**TASK BRIEF:** Output exactly the lines from the one with "regs : List (Nat × Nat)" through the last line of the data below, both included, and nothing more.

[Dataset records]
::::::::::

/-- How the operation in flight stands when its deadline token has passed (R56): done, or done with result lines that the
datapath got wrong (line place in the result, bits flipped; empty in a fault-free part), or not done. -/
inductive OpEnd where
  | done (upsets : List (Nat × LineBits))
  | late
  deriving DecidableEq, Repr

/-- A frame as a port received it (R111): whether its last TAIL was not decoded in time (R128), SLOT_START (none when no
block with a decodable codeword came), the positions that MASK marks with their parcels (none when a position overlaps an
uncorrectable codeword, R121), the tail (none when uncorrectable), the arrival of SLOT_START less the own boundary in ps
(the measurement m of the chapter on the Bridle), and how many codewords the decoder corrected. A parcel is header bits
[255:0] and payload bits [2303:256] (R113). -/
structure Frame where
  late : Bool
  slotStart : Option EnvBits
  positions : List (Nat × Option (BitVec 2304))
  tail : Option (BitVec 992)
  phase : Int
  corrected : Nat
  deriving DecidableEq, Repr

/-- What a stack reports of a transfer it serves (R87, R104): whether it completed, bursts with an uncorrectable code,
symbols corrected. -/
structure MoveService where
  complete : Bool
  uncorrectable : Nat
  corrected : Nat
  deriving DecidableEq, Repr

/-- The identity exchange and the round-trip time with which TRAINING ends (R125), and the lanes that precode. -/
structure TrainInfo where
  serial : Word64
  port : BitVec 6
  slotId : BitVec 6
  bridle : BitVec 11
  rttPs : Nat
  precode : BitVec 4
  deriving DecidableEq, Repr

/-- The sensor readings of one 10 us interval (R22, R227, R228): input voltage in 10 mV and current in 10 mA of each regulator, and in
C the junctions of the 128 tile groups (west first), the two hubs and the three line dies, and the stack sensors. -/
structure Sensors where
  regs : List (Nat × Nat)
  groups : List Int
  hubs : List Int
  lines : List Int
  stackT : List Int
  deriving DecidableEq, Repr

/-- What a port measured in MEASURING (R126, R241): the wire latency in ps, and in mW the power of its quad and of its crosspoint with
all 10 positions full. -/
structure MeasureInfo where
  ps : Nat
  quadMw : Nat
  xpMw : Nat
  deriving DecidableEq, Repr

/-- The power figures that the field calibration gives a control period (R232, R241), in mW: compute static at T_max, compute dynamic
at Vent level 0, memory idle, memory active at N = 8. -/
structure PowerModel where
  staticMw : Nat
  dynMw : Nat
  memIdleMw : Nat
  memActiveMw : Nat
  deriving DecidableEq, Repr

::::::::::

**SOLVED EXERCISE:**
  regs : List (Nat × Nat)
  groups : List Int
  hubs : List Int
  lines : List Int
  stackT : List Int
  deriving DecidableEq, Repr

/-- What a port measured in MEASURING (R126, R241): the wire latency in ps, and in mW the power of its quad and of its crosspoint with
all 10 positions full. -/
structure MeasureInfo where
  ps : Nat
  quadMw : Nat
  xpMw : Nat
  deriving DecidableEq, Repr

/-- The power figures that the field calibration gives a control period (R232, R241), in mW: compute static at T_max, compute dynamic
at Vent level 0, memory idle, memory active at N = 8. -/
structure PowerModel where
  staticMw : Nat
  dynMw : Nat
  memIdleMw : Nat
  memActiveMw : Nat
  deriving DecidableEq, Repr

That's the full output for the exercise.